--- DATA TO EXAMINE ---
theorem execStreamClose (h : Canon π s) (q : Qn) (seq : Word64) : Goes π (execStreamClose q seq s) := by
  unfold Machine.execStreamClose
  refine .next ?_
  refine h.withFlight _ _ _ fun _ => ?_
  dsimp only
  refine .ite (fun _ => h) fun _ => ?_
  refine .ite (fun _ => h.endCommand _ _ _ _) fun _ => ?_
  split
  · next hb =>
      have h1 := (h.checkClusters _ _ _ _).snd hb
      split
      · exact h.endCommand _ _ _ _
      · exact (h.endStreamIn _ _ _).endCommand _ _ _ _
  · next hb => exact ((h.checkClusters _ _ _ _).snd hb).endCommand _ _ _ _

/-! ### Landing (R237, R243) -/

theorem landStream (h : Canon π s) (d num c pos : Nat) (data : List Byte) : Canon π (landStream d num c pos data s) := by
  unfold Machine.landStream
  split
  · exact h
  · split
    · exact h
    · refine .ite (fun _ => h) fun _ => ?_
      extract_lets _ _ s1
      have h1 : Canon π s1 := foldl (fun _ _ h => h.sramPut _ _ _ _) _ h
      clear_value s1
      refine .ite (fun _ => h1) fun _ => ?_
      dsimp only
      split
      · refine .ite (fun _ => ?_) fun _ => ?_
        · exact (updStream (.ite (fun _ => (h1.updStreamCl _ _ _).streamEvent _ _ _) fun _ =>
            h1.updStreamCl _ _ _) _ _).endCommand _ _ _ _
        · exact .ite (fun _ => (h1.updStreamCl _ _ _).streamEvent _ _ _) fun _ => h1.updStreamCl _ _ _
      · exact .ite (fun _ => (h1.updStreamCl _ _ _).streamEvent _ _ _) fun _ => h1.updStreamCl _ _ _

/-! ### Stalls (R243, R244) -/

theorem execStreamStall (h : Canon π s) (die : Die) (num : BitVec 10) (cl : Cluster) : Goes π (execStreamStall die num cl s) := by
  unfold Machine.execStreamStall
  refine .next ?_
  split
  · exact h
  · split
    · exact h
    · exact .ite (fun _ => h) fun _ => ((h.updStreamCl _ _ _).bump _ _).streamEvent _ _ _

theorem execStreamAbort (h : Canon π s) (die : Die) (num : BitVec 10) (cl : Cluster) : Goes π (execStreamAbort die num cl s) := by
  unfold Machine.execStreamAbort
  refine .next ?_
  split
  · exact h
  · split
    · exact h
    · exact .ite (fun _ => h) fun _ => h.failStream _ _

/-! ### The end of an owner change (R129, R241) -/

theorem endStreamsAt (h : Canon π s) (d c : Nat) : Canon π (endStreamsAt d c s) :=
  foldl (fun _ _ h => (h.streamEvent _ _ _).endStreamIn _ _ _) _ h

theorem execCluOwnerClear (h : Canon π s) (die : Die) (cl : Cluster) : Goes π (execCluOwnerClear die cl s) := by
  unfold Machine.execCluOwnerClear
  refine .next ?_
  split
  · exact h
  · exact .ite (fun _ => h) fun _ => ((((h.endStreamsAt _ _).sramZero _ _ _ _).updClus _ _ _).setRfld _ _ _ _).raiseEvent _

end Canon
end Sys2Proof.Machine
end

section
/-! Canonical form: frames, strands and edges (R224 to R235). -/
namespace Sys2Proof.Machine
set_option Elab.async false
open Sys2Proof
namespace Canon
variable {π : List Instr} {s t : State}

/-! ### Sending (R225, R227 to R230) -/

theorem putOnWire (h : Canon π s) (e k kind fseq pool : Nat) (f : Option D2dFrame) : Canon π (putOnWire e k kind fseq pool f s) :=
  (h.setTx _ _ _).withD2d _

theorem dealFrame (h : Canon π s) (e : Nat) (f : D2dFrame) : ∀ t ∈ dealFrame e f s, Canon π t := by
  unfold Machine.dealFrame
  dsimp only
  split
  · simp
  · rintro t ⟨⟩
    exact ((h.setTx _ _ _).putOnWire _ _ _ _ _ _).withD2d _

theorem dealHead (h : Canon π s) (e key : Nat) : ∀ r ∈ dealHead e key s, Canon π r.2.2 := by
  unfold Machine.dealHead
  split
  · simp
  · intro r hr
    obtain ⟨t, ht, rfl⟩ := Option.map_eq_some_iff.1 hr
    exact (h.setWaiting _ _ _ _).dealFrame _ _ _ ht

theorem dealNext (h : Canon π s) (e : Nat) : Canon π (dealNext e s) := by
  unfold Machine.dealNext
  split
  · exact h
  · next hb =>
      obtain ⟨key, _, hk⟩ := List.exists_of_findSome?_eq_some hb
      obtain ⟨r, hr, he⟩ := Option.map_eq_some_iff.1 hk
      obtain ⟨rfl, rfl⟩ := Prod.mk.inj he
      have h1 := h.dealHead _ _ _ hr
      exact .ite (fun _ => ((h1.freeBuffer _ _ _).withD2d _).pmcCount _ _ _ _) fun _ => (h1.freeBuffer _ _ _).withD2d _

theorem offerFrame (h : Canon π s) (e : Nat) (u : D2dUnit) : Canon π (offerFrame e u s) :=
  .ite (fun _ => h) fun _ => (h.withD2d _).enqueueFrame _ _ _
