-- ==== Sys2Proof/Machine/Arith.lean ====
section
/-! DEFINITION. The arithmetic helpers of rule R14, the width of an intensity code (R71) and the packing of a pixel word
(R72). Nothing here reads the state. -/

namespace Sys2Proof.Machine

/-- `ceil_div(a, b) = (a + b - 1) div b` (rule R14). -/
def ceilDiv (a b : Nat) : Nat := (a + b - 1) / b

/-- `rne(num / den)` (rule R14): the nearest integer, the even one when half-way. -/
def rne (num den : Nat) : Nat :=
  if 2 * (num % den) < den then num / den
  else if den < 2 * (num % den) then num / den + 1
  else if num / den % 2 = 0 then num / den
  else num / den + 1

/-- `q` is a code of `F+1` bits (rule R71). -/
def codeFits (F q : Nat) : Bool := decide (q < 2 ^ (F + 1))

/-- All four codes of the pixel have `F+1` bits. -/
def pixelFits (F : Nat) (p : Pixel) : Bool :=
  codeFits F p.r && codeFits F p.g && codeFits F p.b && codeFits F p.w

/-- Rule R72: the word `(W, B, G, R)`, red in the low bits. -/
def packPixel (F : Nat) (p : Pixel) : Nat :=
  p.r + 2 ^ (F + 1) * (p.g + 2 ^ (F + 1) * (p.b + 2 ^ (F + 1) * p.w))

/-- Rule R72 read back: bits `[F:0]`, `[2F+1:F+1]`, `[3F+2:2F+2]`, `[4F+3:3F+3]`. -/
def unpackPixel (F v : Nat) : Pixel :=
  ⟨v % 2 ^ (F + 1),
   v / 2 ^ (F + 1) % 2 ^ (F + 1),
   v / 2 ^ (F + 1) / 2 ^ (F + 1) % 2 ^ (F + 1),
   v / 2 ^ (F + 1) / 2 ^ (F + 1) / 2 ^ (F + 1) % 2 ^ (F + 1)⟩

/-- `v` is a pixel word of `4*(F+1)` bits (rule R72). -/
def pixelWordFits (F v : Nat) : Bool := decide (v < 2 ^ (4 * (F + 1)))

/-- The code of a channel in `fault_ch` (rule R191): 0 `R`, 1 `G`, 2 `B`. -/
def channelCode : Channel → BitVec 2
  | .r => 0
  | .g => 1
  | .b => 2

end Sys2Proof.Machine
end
---
--- DATA TO EXAMINE ---
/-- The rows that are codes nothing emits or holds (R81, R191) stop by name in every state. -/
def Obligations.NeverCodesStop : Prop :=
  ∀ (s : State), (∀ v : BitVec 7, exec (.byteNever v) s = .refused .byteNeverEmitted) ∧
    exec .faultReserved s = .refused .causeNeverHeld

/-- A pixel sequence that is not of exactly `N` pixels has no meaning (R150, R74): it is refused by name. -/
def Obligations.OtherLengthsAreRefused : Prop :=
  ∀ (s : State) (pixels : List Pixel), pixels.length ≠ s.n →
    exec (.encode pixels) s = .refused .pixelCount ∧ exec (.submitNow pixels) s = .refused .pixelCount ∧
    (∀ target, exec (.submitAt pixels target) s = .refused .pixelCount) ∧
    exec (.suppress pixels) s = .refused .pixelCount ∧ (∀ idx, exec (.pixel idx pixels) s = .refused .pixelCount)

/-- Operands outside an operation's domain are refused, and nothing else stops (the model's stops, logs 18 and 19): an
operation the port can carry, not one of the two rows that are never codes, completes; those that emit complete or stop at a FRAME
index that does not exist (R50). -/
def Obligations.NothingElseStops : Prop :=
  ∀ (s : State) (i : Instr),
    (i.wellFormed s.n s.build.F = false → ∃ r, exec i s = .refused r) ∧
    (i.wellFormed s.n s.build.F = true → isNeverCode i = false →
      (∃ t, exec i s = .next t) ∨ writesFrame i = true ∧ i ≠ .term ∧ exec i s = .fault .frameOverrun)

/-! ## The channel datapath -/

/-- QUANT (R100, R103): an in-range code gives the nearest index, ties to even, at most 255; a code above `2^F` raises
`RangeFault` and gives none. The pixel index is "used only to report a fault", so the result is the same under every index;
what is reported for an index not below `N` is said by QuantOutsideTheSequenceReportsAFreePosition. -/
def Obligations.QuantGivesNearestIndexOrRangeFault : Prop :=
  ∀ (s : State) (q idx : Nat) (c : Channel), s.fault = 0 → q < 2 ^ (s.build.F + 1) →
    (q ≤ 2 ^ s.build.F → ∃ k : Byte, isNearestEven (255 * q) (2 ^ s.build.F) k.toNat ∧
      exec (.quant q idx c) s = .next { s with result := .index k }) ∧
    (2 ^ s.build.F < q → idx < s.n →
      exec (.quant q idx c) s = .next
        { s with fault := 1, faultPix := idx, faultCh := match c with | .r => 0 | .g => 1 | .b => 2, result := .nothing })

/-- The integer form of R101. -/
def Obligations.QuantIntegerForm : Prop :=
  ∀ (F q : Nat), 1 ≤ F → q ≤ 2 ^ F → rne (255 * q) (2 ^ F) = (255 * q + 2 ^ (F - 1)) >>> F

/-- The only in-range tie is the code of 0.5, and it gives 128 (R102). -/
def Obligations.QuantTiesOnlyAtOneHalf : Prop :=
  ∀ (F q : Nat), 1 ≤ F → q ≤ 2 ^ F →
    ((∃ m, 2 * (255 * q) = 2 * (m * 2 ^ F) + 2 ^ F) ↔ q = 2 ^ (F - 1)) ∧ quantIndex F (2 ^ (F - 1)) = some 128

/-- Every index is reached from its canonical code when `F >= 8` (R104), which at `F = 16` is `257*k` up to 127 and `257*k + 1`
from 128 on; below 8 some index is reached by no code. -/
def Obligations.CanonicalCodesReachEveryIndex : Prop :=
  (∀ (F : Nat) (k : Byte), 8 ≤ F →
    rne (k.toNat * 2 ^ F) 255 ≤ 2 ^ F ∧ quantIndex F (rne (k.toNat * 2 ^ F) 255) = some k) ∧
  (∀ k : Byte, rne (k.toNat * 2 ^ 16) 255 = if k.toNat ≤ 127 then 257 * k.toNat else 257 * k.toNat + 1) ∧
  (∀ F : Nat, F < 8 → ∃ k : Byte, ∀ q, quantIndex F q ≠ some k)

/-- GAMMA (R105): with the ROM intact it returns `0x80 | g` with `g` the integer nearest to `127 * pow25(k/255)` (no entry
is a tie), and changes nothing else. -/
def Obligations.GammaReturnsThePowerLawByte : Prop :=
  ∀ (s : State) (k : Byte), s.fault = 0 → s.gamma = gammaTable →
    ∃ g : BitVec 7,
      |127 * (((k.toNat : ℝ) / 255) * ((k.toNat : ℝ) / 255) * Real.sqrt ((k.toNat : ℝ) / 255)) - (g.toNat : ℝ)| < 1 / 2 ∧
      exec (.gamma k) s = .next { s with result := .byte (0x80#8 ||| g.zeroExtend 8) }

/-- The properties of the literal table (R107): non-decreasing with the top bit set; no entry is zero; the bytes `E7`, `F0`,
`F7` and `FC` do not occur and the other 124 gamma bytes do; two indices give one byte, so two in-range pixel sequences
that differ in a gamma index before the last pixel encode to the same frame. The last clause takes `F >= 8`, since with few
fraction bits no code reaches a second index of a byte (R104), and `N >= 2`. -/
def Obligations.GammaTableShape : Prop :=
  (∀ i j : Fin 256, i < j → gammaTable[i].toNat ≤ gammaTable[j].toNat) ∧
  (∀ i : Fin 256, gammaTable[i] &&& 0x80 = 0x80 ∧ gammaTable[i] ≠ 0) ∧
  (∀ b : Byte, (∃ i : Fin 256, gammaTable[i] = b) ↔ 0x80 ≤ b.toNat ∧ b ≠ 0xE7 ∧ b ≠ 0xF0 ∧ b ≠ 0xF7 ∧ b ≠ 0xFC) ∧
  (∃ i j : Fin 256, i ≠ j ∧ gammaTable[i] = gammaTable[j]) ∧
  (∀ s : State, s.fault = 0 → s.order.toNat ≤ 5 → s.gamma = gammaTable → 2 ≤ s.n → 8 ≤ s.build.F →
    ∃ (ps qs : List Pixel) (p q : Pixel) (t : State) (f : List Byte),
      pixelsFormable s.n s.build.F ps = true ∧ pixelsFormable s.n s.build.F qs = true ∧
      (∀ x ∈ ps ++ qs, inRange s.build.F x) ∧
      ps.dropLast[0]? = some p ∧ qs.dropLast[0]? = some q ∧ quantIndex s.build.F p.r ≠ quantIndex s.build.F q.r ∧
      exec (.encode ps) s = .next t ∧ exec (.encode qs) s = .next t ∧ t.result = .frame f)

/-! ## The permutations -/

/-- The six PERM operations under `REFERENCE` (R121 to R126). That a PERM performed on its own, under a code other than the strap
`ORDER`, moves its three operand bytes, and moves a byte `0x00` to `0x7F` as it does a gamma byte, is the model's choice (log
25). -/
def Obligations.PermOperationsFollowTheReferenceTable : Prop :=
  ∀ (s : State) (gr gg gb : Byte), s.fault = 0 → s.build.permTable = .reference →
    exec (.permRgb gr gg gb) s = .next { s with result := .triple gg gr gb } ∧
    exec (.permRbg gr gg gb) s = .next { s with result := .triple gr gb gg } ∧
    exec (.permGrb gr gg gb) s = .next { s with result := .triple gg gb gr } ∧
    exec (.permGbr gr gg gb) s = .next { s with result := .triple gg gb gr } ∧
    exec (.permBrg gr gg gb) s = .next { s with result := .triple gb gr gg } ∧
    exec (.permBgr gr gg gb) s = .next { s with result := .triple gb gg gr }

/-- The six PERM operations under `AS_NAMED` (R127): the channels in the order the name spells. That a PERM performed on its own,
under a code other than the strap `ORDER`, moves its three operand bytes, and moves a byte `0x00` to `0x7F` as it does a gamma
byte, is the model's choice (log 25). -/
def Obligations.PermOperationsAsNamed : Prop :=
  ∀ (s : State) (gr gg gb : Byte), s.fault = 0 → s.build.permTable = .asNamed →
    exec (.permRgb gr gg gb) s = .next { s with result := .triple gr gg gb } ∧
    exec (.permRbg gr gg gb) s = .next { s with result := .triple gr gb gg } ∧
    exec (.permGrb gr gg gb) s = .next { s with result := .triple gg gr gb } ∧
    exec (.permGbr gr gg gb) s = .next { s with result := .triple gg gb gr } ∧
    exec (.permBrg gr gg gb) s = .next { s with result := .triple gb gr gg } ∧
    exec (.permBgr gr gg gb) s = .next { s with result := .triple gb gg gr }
---
WHAT THE TASK ASKS
Search the data above for the word "permTable". Copy each line it is in.

ANSWER TO THIS TASK
  ∀ (s : State) (gr gg gb : Byte), s.fault = 0 → s.build.permTable = .reference →
  ∀ (s : State) (gr gg gb : Byte), s.fault = 0 → s.build.permTable = .asNamed →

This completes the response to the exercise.